[Activity]:
Determine how many lines in the records hold "curOp", then give that number by itself.

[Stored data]
┌──

/-! ### The register port (table "Register access") -/

theorem test_reset_status : readReg 0x004 State.reset = 0 := by decide
theorem test_key_is_write_only :
    after (step { State.reset with turns := turn (.regWrite 0x020 0x603deb10) 0 }) (fun s => (s.key[0], readReg 0x020 s)) =
      some (0x603deb10, 0) := by decide +kernel
theorem test_iv_reads_back :
    after (step { State.reset with turns := turn (.regWrite 0x040 0x01234567) 0 }) (readReg 0x040) = some 0x01234567 := by
  decide +kernel
theorem test_low_offset_bits_ignored :
    after (step { State.reset with turns := turn (.regWrite 0x013 0xCAFEF00D) 0 }) (readReg 0x010) = some 0xCAFEF00D := by
  decide +kernel
theorem test_read_only_and_unmapped_writes :
    [0x1F0, 0x004, 0x060, 0x100, 0x014].map (fun o => decide (writeReg o 0xFFFFFFFF keyed = keyed)) =
      [true, true, true, true, true] := by decide +kernel
theorem test_schedule_window :
    [0x100, 0x120, 0x1EC, 0x1F0].map (fun o => readReg o keyed) = [0x603DEB10, 0x9BA35411, 0x706C631E, 0] ∧
      readReg 0x120 { keyed with ksValid := false } = 0 := by decide +kernel
theorem test_busy_write_dropped :
    after (step { busyCbc 4 with turns := turn (.regWrite 0x008 7) 0 }) (fun s => (s.src, s.phase)) =
      some (0x1000, .busy) := by decide +kernel
theorem test_status_busy : readReg 0x004 (busyCbc 4) = 0x00000005 := by decide +kernel
theorem test_poll_waits :
    after (step { busyCbc 4 with turns := turn (.poll 0x004 1 0) 0 }) (fun s => (s.readData, s.turns)) =
      some (5, turn (.poll 0x004 1 0) 1) := by decide +kernel
theorem test_asm_expansion :
    asmActs (.setbuf 0x1000 0x2000 64) = [.regWrite 0x008 0x1000, .regWrite 0x00C 0x2000, .regWrite 0x010 64] ∧
      asmActs (.go (.mnemonic .cbcEncrypt)) = [.regWrite 0x000 4] ∧
      asmActs .wait = [.poll 0x004 1 0] ∧
      asmActs .rdout = [.regRead 0x060, .regRead 0x064, .regRead 0x068, .regRead 0x06C] ∧
      asmActs (.ldiv [0, 1, 2, 3, 4, 5, 6, 7, 8, 9, 10, 11, 12, 13, 14, 15, 15, 14, 13, 12, 11, 10, 9, 8, 7, 6, 5, 4, 3, 2, 1, 0]) =
        [.regWrite 0x040 0x01234567, .regWrite 0x044 0x89ABCDEF, .regWrite 0x048 0xFEDCBA98, .regWrite 0x04C 0x76543210] := by
  decide +kernel

/-! ### Errors (table "Errors", E1 to E15): the status right after the command -/

/-- `STATUS` after a write of `v` to `CMD`. -/
def statusAfter (s : State) (v : Word) : Option Word :=
  after (step { s with turns := turn (.regWrite 0x000 v) 0 }) statusWord

theorem test_errors_opcode_and_key :
    statusAfter State.reset 0 = some 0x12 ∧ statusAfter keyed 0xF = some 0x16 ∧
      statusAfter State.reset 2 = some 0x22 ∧ statusAfter { State.reset with len := 15 } 4 = some 0x22 ∧
      statusAfter State.reset 5 = some 0x22 ∧ statusAfter { State.reset with len := 15 } 6 = some 0x12 := by decide +kernel
theorem test_errors_length_range_overlap :
    statusAfter (buffered 0 0 15) 4 = some 0x36 ∧ statusAfter (buffered 0 0 17) 5 = some 0x36 ∧
      statusAfter (buffered 0xFFFFFFF0 0 0x20) 4 = some 0x46 ∧ statusAfter (buffered 0 0xFFFFFFF1 0x10) 4 = some 0x46 ∧
      statusAfter (buffered 0x1000 0x1010 0x20) 4 = some 0x56 ∧ statusAfter (buffered 0x1010 0x1000 0x20) 5 = some 0x56 ∧
      statusAfter (buffered 0xFFFFFFE0 0xFFFFFFF0 0x20) 4 = some 0x46 ∧
      statusAfter (buffered 0xFFFFFFF0 0xFFFFFFF0 0x11) 4 = some 0x36 := by decide +kernel
theorem test_checks_pass :
    check 4 (buffered 0xFFFFFFF0 0x1000 0x10) = none ∧ check 5 (buffered 0x1000 0x1000 0x20) = none ∧
      check 4 (buffered 0x1000 0x1020 0x20) = none ∧ check 5 (buffered 0x1000 0x1001 0) = none := by decide +kernel

/-! ### The five commands -/

theorem test_expand_key_schedule : expandKey key1 = sched1 := by decide +kernel
theorem test_round_counter_without_rcon :
    rconAt 7 = 0x40 ∧
      stop (step { keyed with phase := .busy, int := { Internal.reset with
        curOp := 1, stage := .expand, rcon := 8, sched := List.replicate 8 0 } }) = some (.inl .internalInvariant) := by
  decide +kernel
theorem test_expand_key_completes :
    after (exec .expandKey { State.reset with moves := 53 }) (fun s => (statusWord s, readReg 0x120 s, readReg 0x1EC s)) =
      some (6, 0x62636363, 0xcb706385) := by decide +kernel
theorem test_encrypt_block_v1 :
    after (exec .encryptBlock { keyed with din := quadOfBlock plain1, moves := 16 }) (fun s => (statusWord s, s.dout.toList)) =
      some (6, [0xf3eed1bd, 0xb5d2a03c, 0x064b5a7e, 0x3db181f8]) := by decide +kernel
theorem test_decrypt_block_v1 :
    after (exec .decryptBlock
      { keyed with din := quadOfBlock (blk 0xf3eed1bdb5d2a03c064b5a7e3db181f8), moves := 16 })
      (fun s => (statusWord s, s.dout.toList)) =
      some (6, [0x6bc1bee2, 0x2e409f96, 0xe93d7e11, 0x7393172a]) := by decide +kernel
theorem test_cbc_encrypt_v5_block0 :
    after (exec .cbcEncrypt { buffered 0x1000 0x2000 16 with
      iv := quadOfBlock (blk 0x000102030405060708090a0b0c0d0e0f), mem := writeBlock [] 0x1000 plain1, moves := 18 })
      (fun s => (statusWord s, readBlock s.mem 0x1000, readBlock s.mem 0x2000)) =
      some (6, plain1, blk 0xf58c4c04d6e5f1ba779eabfb5f7bfbd6) := by decide +kernel
theorem test_cbc_decrypt_v5_block1_in_place :
    after (exec .cbcDecrypt { buffered 0x1000 0x1000 16 with
      iv := quadOfBlock (blk 0xf58c4c04d6e5f1ba779eabfb5f7bfbd6),
      mem := writeBlock [] 0x1000 (blk 0x9cfc4e967edb808d679f777bc6702c7d), moves := 18 })
      (fun s => (statusWord s, readBlock s.mem 0x1000)) =
      some (6, blk 0xae2d8a571e03ac9c9eb76fac45af8e51) := by decide +kernel
theorem test_zero_length_cbc :
    after (exec .cbcEncrypt { buffered 0x1000 0x1001 0 with moves := 1 }) (fun s => (statusWord s, s.mem)) = some (6, []) := by
  decide +kernel

/-! ### The ports of `cbc_mode_cipher` (R200) -/

theorem test_start_pulses_at_cbc_acceptance :
    cbcStart .cbcEncrypt (buffered 0x1000 0x2000 0x20) = 1 ∧ cbcStart .cbcEncrypt (buffered 0x1000 0x2000 15) = 0 ∧
      cbcStart .cbcDecrypt (busyCbc 4) = 0 ∧ cbcStart .encryptBlock keyed = 0 := by decide +kernel
theorem test_finish_pulses_in_completion :
    (cbcPorts { busyCbc 5 with int := { (busyCbc 5).int with stage := .finish, blockIndex := 2 } }).finish = 1 ∧
      (cbcPorts (busyCbc 5)).finish = 0 ∧ (cbcPorts (busyCbc 5)).dec = some 1 := by decide +kernel
theorem test_memory_port_requests :
    (cbcPorts (busyCbc 4)).request = some (.read 0x1000) ∧
      memRequest { busyCbc 5 with int := { (busyCbc 5).int with stage := .write, blockIndex := 1, work := plain1, cv := plain1 } } =
        some (.write 0x2010 (blk 0)) ∧
      memRequest keyed = none ∧ memReadData { busyCbc 4 with backed := [⟨0, 0x100F⟩] } = none := by decide +kernel

/-! ### Subblocks (tables "Field arithmetic", "Round operations", "Key schedule") -/

theorem test_gf_double : [0x00, 0x01, 0x57, 0xAE, 0x7F, 0x80, 0x8D, 0xFF].map gfDouble =
    [0x00, 0x02, 0xAE, 0x47, 0xFE, 0x1B, 0x01, 0xE5] := by decide +kernel
theorem test_gf_mult : gfMult 0x57 0x83 = 0xC1 ∧ gfMult 0x57 0x13 = 0xFE ∧ gfMult 0x80 0x80 = 0x9A ∧ gfMult 0xFF 0xFF = 0x13 ∧
    gfMult 0x53 0xCA = 0x01 ∧ gfMult 0x80 0x03 = 0x9B := by decide +kernel
theorem test_gf_iterations : [0x83, 0x13, 0x00, 0x01, 0x02].map (gfIterations 8) = [8, 5, 0, 1, 2] := by decide +kernel
theorem test_sub_bytes : subBytes (blk 0x00102030405060708090a0b0c0d0e0f0) = blk 0x63cab7040953d051cd60e0e7ba70e18c := by
  decide +kernel
theorem test_inv_sub_bytes : invSubBytes (blk 0x63cab7040953d051cd60e0e7ba70e18c) = blk 0x00102030405060708090a0b0c0d0e0f0 := by
  decide +kernel
theorem test_shift_rows : shiftRows (blk 0x000102030405060708090a0b0c0d0e0f) = blk 0x00050a0f04090e03080d02070c01060b := by
  decide +kernel
theorem test_inv_shift_rows : invShiftRows (blk 0x000102030405060708090a0b0c0d0e0f) = blk 0x000d0a0704010e0b0805020f0c090603 := by
  decide +kernel
theorem test_mix_columns : mixColumns (blk 0xdb135345f20a225c01010101c6c6c6c6) = blk 0x8e4da1bc9fdc589d01010101c6c6c6c6 := by
  decide +kernel
theorem test_inv_mix_columns :
    invMixColumns (blk 0x8e4da1bc9fdc589d01010101c6c6c6c6) = blk 0xdb135345f20a225c01010101c6c6c6c6 := by decide +kernel
theorem test_add_round_key : addRoundKey plain1 (roundKey sched1 0) = blk 0x0bfc55f23b8aee28c24ed0e1f6ee60ab := by
  decide +kernel
theorem test_rounds_v1 :
    encRound sched1 1 (blk 0x0bfc55f23b8aee28c24ed0e1f6ee60ab) = blk 0xd9103fb0cc3ffe1cd7c6a27096ad6e41 ∧
      encRound sched1 14 (blk 0xf3c9b7b250c53ba26a10f8f56523fab8) = blk 0xf3eed1bdb5d2a03c064b5a7e3db181f8 := by decide +kernel

/-! ### Memory, races, requests without a step, reset -/

theorem test_block_at_top_of_memory :
    readByte (writeBlock [] 0xFFFFFFF0 plain1) 0xFFFFFFFF = 0x2a ∧ Memory.wf (writeBlock [] 0xFFFFFFF0 plain1) = true := by
  decide +kernel
theorem test_writing_zero_lists_nothing : writeByte (writeByte [] 5 7) 5 0 = [] := by decide
theorem test_race_refused :
    [HostAct.memRead 0x1000, .memRead 0x201F, .memWrite 0x101F 0, .memWrite 0x2000 0].map
        (fun act => stop (step { busyCbc 4 with turns := turn act 0 })) =
      List.replicate 4 (some (.inr .bufferRace)) := by decide +kernel
theorem test_accesses_outside_the_buffer_are_no_race :
    [HostAct.memRead 0x0FFF, .memRead 0x1020, .memWrite 0x1FFF 0, .memWrite 0x2020 0].map
        (fun act => answers (step { busyCbc 4 with turns := turn act 0 })) = List.replicate 4 true := by decide +kernel
theorem test_unbacked_request_changes_nothing :
    after (step { busyCbc 5 with backed := [⟨0, 0x100F⟩] }) id = some { busyCbc 5 with backed := [⟨0, 0x100F⟩] } := by
  decide +kernel
theorem test_host_access_to_unbacked_address :
    stop (step { State.reset with backed := [], turns := turn (.memRead 0) 0 }) = some (.inl .hostUnbacked) := by decide +kernel
theorem test_busy_without_command :
    stop (step { State.reset with phase := .busy }) = some (.inl .internalInvariant) := by decide +kernel
theorem test_reset_clears_registers :
    after (step { keyed with src := 7, done := true, turns := [⟨true, .regRead 0x008, 3⟩] })
      (fun s => (s.src, s.ksValid, s.done, s.readData)) = some (0, false, false, 0) := by decide +kernel
theorem test_first_command_after_reset :
    after (step (State.reset.withFetchWord 32 0x00000001)) (fun s => (s.phase, s.int.curOp)) = some (.busy, 1) := by
  decide +kernel

/-! ### Witnesses: commands and the register port -/

/-- A state whose next host turn is the given access. -/
def host (s : State) (act : HostAct) : State := { s with turns := turn act 0 }

theorem witness_DecodeInvertsEncode :
    Instr.wellFormed .cbcDecrypt = true ∧ decode 0xFFFFFFF5 = .ok .cbcDecrypt ∧
      encodeWith 0xFFFFFFF .cbcDecrypt = encodeWith 0xFFFFFFF .cbcDecrypt := by decide

theorem witness_StepRunsDecodedCommand :
    (host keyed (.regWrite 0x003 0xABCDEF04)).turns = [⟨false, .regWrite 0x003 0xABCDEF04, 0⟩] ∧
      (0x003 : Offset) &&& 0xFFC = 0 ∧ decode 0xABCDEF04 = .ok .cbcEncrypt ∧
      decodeTableWord 32 0x00000004 = some .cbcEncrypt := by decide

theorem witness_IllegalOpcodeIsReported :
    ∀ k ∈ [0x00000000, 0xFFFFFFF0, 0x00000006, 0x0000000F],
      let v : Word := BitVec.ofNat 32 k
      (host keyed (.regWrite 0x000 v)).phase = .idle ∧
        (host keyed (.regWrite 0x000 v)).turns = [⟨false, .regWrite 0x000 v, 0⟩] ∧ (0x000 : Offset) &&& 0xFFC = 0 ∧
        ¬(1 ≤ (v &&& 0xF).toNat ∧ (v &&& 0xF).toNat ≤ 5) := by decide +kernel

theorem witness_RegisterWriteMap :
    ∀ k ∈ [0x000, 0x004, 0x00B, 0x00C, 0x010, 0x014, 0x020, 0x03F, 0x040, 0x04F, 0x050, 0x05F, 0x060, 0x100, 0xFFF],
      let s := host keyed (.regWrite (BitVec.ofNat 12 k) 0x6)
      s.phase = .idle ∧ s.turns = [⟨false, .regWrite (BitVec.ofNat 12 k) 0x6, 0⟩] := by decide +kernel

└──

[Exercise answer]:
2